19.2.15

A LITTLE #HEADTOTAIL LUSCIOUSNESS

As I'm sure all of my regular readers know, I do pop up restaurants. I started doing them in November 2013 and have done public events monthly since then (I also get booked to do private catering events which I do about once a month as well). When I started doing my pop up supper clubs, I had no idea that they'd go so well. It absolutely astounds me that I'm currently the top reviewed chef on the Grub Club website - which has actually just been revamped, and is looking amazing, so do check it out!

My next pop up date is Saturday 14th March and is in conjunction with Head to Tail week - a week long food event that's dedicated to highlighting the importance of eating all cuts of meat, not just the regular ones you find pre-packed in supermarket aisles. With that in mind I've put together a menu that includes liver, tail and cheek and offers something a bit different. Whilst sticking to the brief I've chosen accessible cuts of meat that I think most people will enjoy eating. I only ever serve food that I love so that's what I've based my menu on though I've also taken into account that a lot of potential customers are not necessarily as much as an omnivore as me! Having said that, if you'd like to come to this pop up and don't fancy or can't eat something on my menu please don't let that put you off - when you book via Grub Club there's a comments section where you can mention which course(s) you don't like/can't eat, and I can make an alternative menu for you. I make everything on the menu myself, including the bread, biscuits and all the sauces, using the best quality, British (where possible) ingredients that I can find.

Welcome cocktail
 
Chicken & duck liver pate topped with madeira jelly, scorched duck hearts, raisin puree & homemade bread
 
Oxtail and ox cheek, leeks, wild garlic & flageolet beans, purple sprouting broccoli, parsnip puree
 
Lemon posset with rhubarb jam and shortbread biscuits
 
Montgomery cheeseboard, homemade chutney, seeded crackers
 
COFFEE and HERBAL TEAS: Served with homemade chocolates
 
My pop up supper clubs and fun and food filled evenings that attract guests from all over London and all walks of life. They are bring your own booze so you can pick up a nice of bottle of wine, or whatever you fancy and bring it with you to drink on the night.
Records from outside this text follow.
-- ==== Sys2Proof/Tests/Slice0.lean ====
section
/-! SUPPORT. The model's own tests. Expected values come from the spec: words from 30_encoding.md R100 to R102, results from
the vectors of 95_test_vectors.md (named in each test). The witnesses at the end show, for every statement with hypotheses, a
state and operands that meet them. -/

namespace Sys2Proof.Tests

open Sys2Proof Sys2Proof.Machine

/-! ## Well-formedness refuses what it should -/

theorem test_wf_handle_256_refused : ¬ (Instr.next32 256).wf := by decide
theorem test_wf_handle_255_allowed : (Instr.next32 255).wf := by decide
theorem test_wf_slots32_0_refused : Params.wf { Params.vectors with nSlots32 := 0 } = false := by decide
theorem test_wf_slots32_256_refused : Params.wf { Params.vectors with nSlots32 := 256 } = false := by decide
theorem test_wf_slots64_0_refused : Params.wf { Params.vectors with nSlots64 := 0 } = false := by decide
theorem test_wf_slots64_256_refused : Params.wf { Params.vectors with nSlots64 := 256 } = false := by decide
theorem test_wf_addrW_0_refused : Params.wf { Params.vectors with addrW := 0 } = false := by decide
theorem test_wf_addrW_65_refused : Params.wf { Params.vectors with addrW := 65 } = false := by decide
theorem test_wf_vectors_allowed : Params.vectors.wf = true := by decide

/-! ## Decoding: RSV1 (16 bits), HANDLE (8 bits), RSV0 (2 bits), OP (V, 4-bit FN with its two top bits) -/

theorem test_decode_create32 : decode (0b0000000000000000_00000000_00_000001#32) = .ok .create32 := by decide
theorem test_decode_destroy32 : decode (0b0000000000000000_10000001_00_000010#32) = .ok (.destroy32 129) := by decide
theorem test_decode_next32 : decode (0b0000000000000000_00000001_00_000011#32) = .ok (.next32 1) := by decide
theorem test_decode_fillraw32 : decode (0b0000000000000000_00000010_00_000100#32) = .ok (.fillraw32 2) := by decide
theorem test_decode_filluf32 : decode (0b0000000000000000_00000100_00_000101#32) = .ok (.filluf32 4) := by decide
theorem test_decode_fillbi32 : decode (0b0000000000000000_00001000_00_000110#32) = .ok (.fillbi32 8) := by decide
theorem test_decode_fillbd32 : decode (0b0000000000000000_11111111_00_000111#32) = .ok (.fillbd32 255) := by decide
theorem test_decode_create64 : decode (0b0000000000000000_00000000_00_010001#32) = .ok .create64 := by decide
theorem test_decode_destroy64 : decode (0b0000000000000000_00000000_00_010010#32) = .ok (.destroy64 0) := by decide
theorem test_decode_next64 : decode (0b0000000000000000_00010000_00_010011#32) = .ok (.next64 16) := by decide
theorem test_decode_fillraw64 : decode (0b0000000000000000_00100000_00_010100#32) = .ok (.fillraw64 32) := by decide
theorem test_decode_filluf64 : decode (0b0000000000000000_01000000_00_010101#32) = .ok (.filluf64 64) := by decide
theorem test_decode_fillbi64 : decode (0b0000000000000000_10000000_00_010110#32) = .ok (.fillbi64 128) := by decide
theorem test_decode_fillbd64 : decode (0b0000000000000000_00000011_00_010111#32) = .ok (.fillbd64 3) := by decide
theorem test_decode_rsv0 : decode (0b0000000000000000_00000001_10_000100#32) = .error .rsv0 := by decide
theorem test_decode_rsv1 : decode (0b1000000000000000_00000001_00_000100#32) = .error .rsv1 := by decide
theorem test_decode_fn0 : decode 0x00000008#32 = .error .unassignedOp := by decide
theorem test_decode_create_handle : decode 0x00000101#32 = .error .createHandle := by decide
theorem test_decode_bytes : decodeBytes [0x04#8, 0x02#8, 0x00#8, 0x00#8, 0xAA#8] = .ok (.fillraw32 2, [0xAA#8]) := by decide
theorem test_decode_bytes_short : decodeBytes [0x04#8, 0x02#8, 0x00#8] = .error .truncated := by decide
theorem test_encode_next64 : encode (.next64 16) = 0x00001013#32 := by decide

/-- No two rows of the opcode map share a word: some bit both masks fix differs. -/
theorem test_rows_do_not_overlap :
    opcodeTable.Pairwise fun r q => r.pattern &&& (r.mask &&& q.mask) ≠ q.pattern &&& (r.mask &&& q.mask) := by decide

/-! ## States for the tests -/

/-- A live 32-bit slot as CREATE32 1, 2 leaves it (95_test_vectors.md, conventions of L2-F). -/
def live32Slot : Slot Ctr32 32 := ⟨true, ⟨1, 0, 0, 0⟩, ⟨1, 2⟩⟩

/-- A live 64-bit slot as CREATE64 1, 2 leaves it. -/
def live64Slot : Slot Ctr64 64 := ⟨true, ⟨1, 0⟩, ⟨1, 2⟩⟩

/-- The word `w` is executing with latched operands `l`; slot 1 of each variant is live. -/
def running (w : Word32) (l : Regs4) : State :=
  { State.reset with
    phase := .exec
    lcmd := w
    larg := l
    slots32 := live32Slot :: List.replicate 3 Slot.reset32
    slots64 := live64Slot :: List.replicate 3 Slot.reset64 }

/-- Four elements to 0x1000. -/
def operands (n : Word64) : Regs4 := ⟨0x1000, n, 0, 0⟩

/-- A state whose only host is next and has one access to issue. -/
def hosting (op : HostOp) (s : State) : State :=
  { s with hosts := [{ HostAgent.quiet with queue := [op] }], sched := [.host 0] }

/-- What a test looks at in the state a result leaves. -/
def see {α : Type} (f : State → α) (r : Result) : Option α := (nextOf r).map f

/-- Bytes of data memory, from `a` on. -/
def bytesAt (a n : Nat) (s : State) : List (Option Byte) := (List.range n).map fun k => s.mem.get (a + k)

/-- The end of a command: at most `n` engine steps. -/
def ends (n : Nat) (i : Instr) (l : Regs4) : Result := runCommand n i (running (encode i) l)

/-! ## One command each (95_test_vectors.md) -/

/-- L3-1 step 1. -/
theorem test_create32 :
    see (fun s => (s.res, s.slots32[0]?, s.err)) (exec .create32 { State.reset with larg := ⟨1, 2, 0, 0⟩ }) =
      some (⟨1, 0, 0, 0⟩, some live32Slot, .ok) := by decide
/-- L3-3 step 2: the lowest free slot. -/
theorem test_create32_second : see (fun s => s.res.r0) (exec .create32 (running 1 ⟨7, 9, 0, 0⟩)) = some 2 := by decide
/-- L3-2 step 1. -/
theorem test_create64 :
    see (fun s => (s.res, s.slots64[0]?)) (exec .create64 { State.reset with larg := ⟨1, 2, 0, 0⟩ }) =
      some (⟨1, 0, 0, 0⟩, some live64Slot) := by decide
/-- L3-4 step 5: every slot live. -/
theorem test_create64_noslot :
    see (fun s => (s.err.code, s.res)) (exec .create64 { State.reset with slots64 := List.replicate 4 live64Slot }) =
      some (0x03#8, ⟨0, 0, 0, 0⟩) := by decide
/-- L3-1 step 4. -/
theorem test_destroy32 :
    see (fun s => (s.err, s.slots32[0]?)) (exec (.destroy32 1) (running 0x102 (operands 0))) =
      some (.ok, some ⟨false, ⟨1, 0, 0, 0⟩, ⟨1, 2⟩⟩) := by decide
/-- L3-1 step 5 (a dead slot). -/
theorem test_destroy32_dead : see (fun s => s.err.code) (exec (.destroy32 2) (running 0x202 (operands 0))) = some 0x02#8 := by
  decide
/-- L2-E-12. -/
theorem test_destroy64_null : see (fun s => s.err) (exec (.destroy64 0) (running 0x12 (operands 0))) = some .ok := by decide
/-- L3-4 step 6. -/
theorem test_destroy64 :
    see (fun s => s.slots64.map (·.live)) (exec (.destroy64 1) (running 0x112 (operands 0))) =
      some [false, false, false, false] := by decide
/-- L2-N32-1. -/
theorem test_next32 :
    see (fun s => (s.res, s.slots32.head?.map (·.ctr))) (exec (.next32 1) (running 0x103 (operands 0))) =
      some (⟨0xD2511F52, 0, 2, 0⟩, some ⟨2, 1, 0, 0⟩) := by decide
/-- L2-N32-5, with HI: the high half is the second word. -/
theorem test_round32_wrap :
    round32 .hi ⟨0xFFFFFFFF, 0xFFFFFFFE, 0, 0⟩ ⟨1, 2⟩ = [0xD2511F52#32, 0xD2511F52#32, 2#32, 0#32] ∧
    round32 .lo ⟨0xFFFFFFFF, 0xFFFFFFFE, 0, 0⟩ ⟨1, 2⟩ = [0xD2511F52#32, 0x2DAEE0AD#32, 2#32, 0#32] ∧
    advance32 ⟨0xFFFFFFFF, 0xFFFFFFFE, 0, 0⟩ = ⟨0, 0xFFFFFFFF, 0, 0⟩ := by decide
/-- L2-N64-1. -/
theorem test_next64 :
    see (fun s => (s.res, s.slots64.head?.map (·.ctr))) (exec (.next64 1) (running 0x113 (operands 0))) =
      some (⟨0xD2B74407B1CE6E92, 0, 0, 0⟩, some ⟨2, 1⟩) := by decide
/-- L2-N64-7. -/
theorem test_round64_key1_unused :
    round64 ⟨1, 0⟩ ⟨0xDEADBEEFCAFEBABE, 5⟩ = [0x0C1AFAE87B30D42D#64, 0#64] := by decide
/-- L2-F-1 (the first element and the counter). -/
theorem test_fillraw32 :
    see (fun s => (bytesAt 0x1000 4 s, s.slots32.head?.map (·.ctr), s.phase)) (ends 8 (.fillraw32 1) (operands 5)) =
      some ([some 0x52#8, some 0x1F#8, some 0x51#8, some 0xD2#8], some ⟨3, 2, 0, 0⟩, .idle) := by decide +kernel
/-- L2-E-7 and L2-E-6: alignment is checked only when count > 0. -/
theorem test_fillraw32_align :
    see (fun s => s.err.code) (exec (.fillraw32 1) (running 0x104 ⟨3, 1, 0, 0⟩)) = some 0x04#8 ∧
    see (fun s => s.err.code) (exec (.fillraw32 1) (running 0x104 ⟨3, 0, 0, 0⟩)) = some 0x00#8 := by decide
/-- L2-F-2, element 2. -/
theorem test_fillraw64 :
    see (fun s => (bytesAt 0x1010 8 s, s.slots64.head?.map (·.ctr))) (ends 6 (.fillraw64 1) (operands 3)) =
      some ([some 0x26#8, some 0xDD#8, some 0x9C#8, some 0x63#8, some 0x0F#8, some 0x88#8, some 0x6E#8, some 0xA5#8],
        some ⟨3, 2⟩) := by decide +kernel
/-- L2-E-8 (for the 64-bit kernel): the range check. -/
theorem test_fillraw64_range :
    see (fun s => s.err.code) (exec (.fillraw64 1) (running 0x114 ⟨0xFFFFFFFFFFFFFFF8, 2, 0, 0⟩)) = some 0x05#8 := by
  decide +kernel
/-- L2-F-3, element 0. -/
theorem test_filluf32 :
    see (bytesAt 0x1000 4) (ends 6 (.filluf32 1) (operands 4)) = some [some 0x1F#8, some 0x51#8, some 0x52#8, some 0x3F#8] := by
  decide +kernel
/-- L2-UF32-5 and -7: rounding to nearest, ties to even. -/
theorem test_tUf32 : tUf binary32 0xFFFFFF80#32 = 0x3F800000#32 ∧ tUf binary32 0xFFFFFF7F#32 = 0x3F7FFFFF#32 := by
  decide +kernel
/-- L2-F-4, element 0. -/
theorem test_filluf64 :
    see (bytesAt 0x1000 8) (ends 4 (.filluf64 1) (operands 2)) =
      some [some 0xCE#8, some 0x39#8, some 0xF6#8, some 0x80#8, some 0xE8#8, some 0x56#8, some 0xEA#8, some 0x3F#8] := by
  decide +kernel
/-- L2-UF64-5 and -2. -/
theorem test_tUf64 :
    tUf binary64 0xFFFFFFFFFFFFFC00#64 = 0x3FF0000000000000#64 ∧ tUf binary64 1#64 = 0x3BF0000000000000#64 := by decide +kernel
/-- L2-F-5, elements 1 and 2: -3, -1. -/
theorem test_fillbi32 :
    see (bytesAt 0x1004 8) (ends 6 (.fillbi32 1) ⟨0x1000, 4, 0xFFFFFFFD, 3⟩) =
      some [some 0xFD#8, some 0xFF#8, some 0xFF#8, some 0xFF#8, some 0xFF#8, some 0xFF#8, some 0xFF#8, some 0xFF#8] := by
  decide +kernel
/-- L2-BI32-4 and L2-BI32-11 (reversed bounds). -/
theorem test_tBi32 :
    tBi (BitVec.ofInt 32 (-3)) 3#32 0xFFFFFFFF#32 = 0#32 ∧ tBi 3#32 2#32 0xFFFFFFFF#32 = 2#32 := by decide
/-- L2-F-6: 0, -3. -/
theorem test_fillbi64 :
    see (fun s => (s.mem.get 0x1000, s.mem.get 0x1008, s.mem.get 0x100F))
      (ends 4 (.fillbi64 1) ⟨0x1000, 2, 0xFFFFFFFFFFFFFFFD, 3⟩) = some (some 0x00#8, some 0xFD#8, some 0xFF#8) := by
  decide +kernel
/-- L2-BI64-4: R = 2^64. -/
theorem test_tBi64 : tBi 0x8000000000000000#64 0x7FFFFFFFFFFFFFFF#64 0xFFFFFFFFFFFFFFFF#64 = 0x7FFFFFFFFFFFFFFF#64 := by
  decide
/-- L2-F-7, element 0: 82. -/
theorem test_fillbd32 :
    see (bytesAt 0x1000 4) (ends 6 (.fillbd32 1) ⟨0x1000, 4, 0, 0x42C80000⟩) =
      some [some 0x52#8, some 0x00#8, some 0x00#8, some 0x00#8] := by decide +kernel
/-- L2-BD32-3, -6, -13, -15 and -17: rounding, saturation below, 24 bits kept, NaN, 0 * infinity. -/
theorem test_tBd32 :
    tBd binary32 0x00000000#32 0x41200000#32 0xFFFFFF7F#32 = 9#32 ∧ tBd binary32 0xC0A00000#32 0x40A00000#32 0#32 = 0#32 ∧
    tBd binary32 0x00000000#32 0x4F800000#32 0xD2511F52#32 = 0xD2511F00#32 ∧
    tBd binary32 0x7FC00000#32 0x41200000#32 0x80000000#32 = 0#32 ∧ tBd binary32 0#32 0x7F800000#32 0#32 = 0#32 := by
  decide +kernel
/-- L2-F-8, element 0: 82. -/
theorem test_fillbd64 :
    see (bytesAt 0x1000 8) (ends 4 (.fillbd64 1) ⟨0x1000, 2, 0, 0x4059000000000000⟩) =
      some [some 0x52#8, some 0#8, some 0#8, some 0#8, some 0#8, some 0#8, some 0#8, some 0#8] := by decide +kernel
/-- L2-BD64-3 and -6. -/
theorem test_tBd64 :
    tBd binary64 0#64 0x4024000000000000#64 0xFFFFFFFFFFFFFFFF#64 = 10#64 ∧
    tBd binary64 0#64 0x46293E5939A08CEA#64 0xFFFFFFFFFFFFFFFF#64 = 0xFFFFFFFFFFFFFFFF#64 := by decide +kernel

/-! ## Registers, the step, the assembler -/

/-- L2-REG-1 and L2-REG-2. -/
theorem test_reset_registers : State.reset.status = 0 ∧ State.reset.hostRegRead 0x50 8 = 0x0000000000400404#64 := by decide
/-- L2-REG-3. -/
theorem test_status_after_handle_error :
    see (fun s => s.status) (exec (.next32 1) State.reset) = some 0x00000200#32 := by decide
/-- L2-REG-5. -/
theorem test_status_busy : (State.reset.accept 0x103#32).status = 0x00000001#32 := by decide
/-- L2-REG-6 and L2-REG-5: a CMD write while BUSY = 1 sets OVR. -/
theorem test_ovr : ((running 0x103 (operands 0)).hostRegWrite 0 8 1).status = 0x00000003#32 := by decide
/-- L2-REG-8. -/
theorem test_res_is_read_only : State.reset.hostRegWrite 0x28 8 5 = State.reset := by decide
/-- 10_state.md R41: a narrow write is ignored. -/
theorem test_narrow_write_ignored : State.reset.hostRegWrite 0x08 4 5 = State.reset := by decide
/-- After reset the first command is CREATE64 when its word is placed (30_encoding.md R104, 41_lifecycle.md R164). -/
theorem test_step_runs_fetched_word :
    see (fun s => (s.res.r0, s.phase)) (step (State.reset.withFetchWord 32 0x11)) = some (1, .idle) := by decide
/-- 70_reset_and_hazards.md R260, R261: reset stops a running command. -/
theorem test_reset_stops_command :
    see (fun s => (s.phase, s.slots32.map (·.live), s.status))
      (step { running 0x104 (operands 4) with resetReq := true }) =
      some (.idle, [false, false, false, false], 0) := by decide
/-- L3-3 step 3: the text of a line and its host writes. -/
theorem test_assembler_line :
    (parseLine "FILLBI32 2, 0x2000, 6, -3, 3".toList).map (AsmLine.expand Params.vectors) =
      some [.regWrite 0x08 8 0x2000, .regWrite 0x10 8 6, .regWrite 0x18 8 0xFFFFFFFD, .regWrite 0x20 8 3,
        .regWrite 0x00 8 0x206, .wait] := by decide +kernel
/-- L3-5 step 2: 10.0 is 0x41200000. -/
theorem test_assembler_float :
    (parseLine "FILLBD32 1, 0x5000, 6, 0.0, 10.0".toList).map AsmLine.args =
      some [0x5000, 6, 0, 0x41200000] := by decide +kernel
/-- 20_memory.md R78: an element write over a device leaves the engine stuck. -/
theorem test_device_write_is_stuck :
    exec (.fillraw32 1) { running 0x104 (operands 1) with
      params := { Params.vectors with deviceRegions := [⟨0x1003, 1⟩] }, fill32 := some ⟨0, 0, [1, 2, 3, 4]⟩ } =
      .fault (.refusedWrite 0x1000) := rfl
I provide a welcome cocktail and soft drinks for those who want them. The pop ups take place at our house in Acton Town and everyone sits round 1 big table in our living room, where we also have a juke box to keep you entertained!

Tickets for the Saturday 14th March are £35 each and available to book here. If you can't make this date but want to keep up with what I'm doing and future dates then you can follow me on Grub Club to receive updates on new events.  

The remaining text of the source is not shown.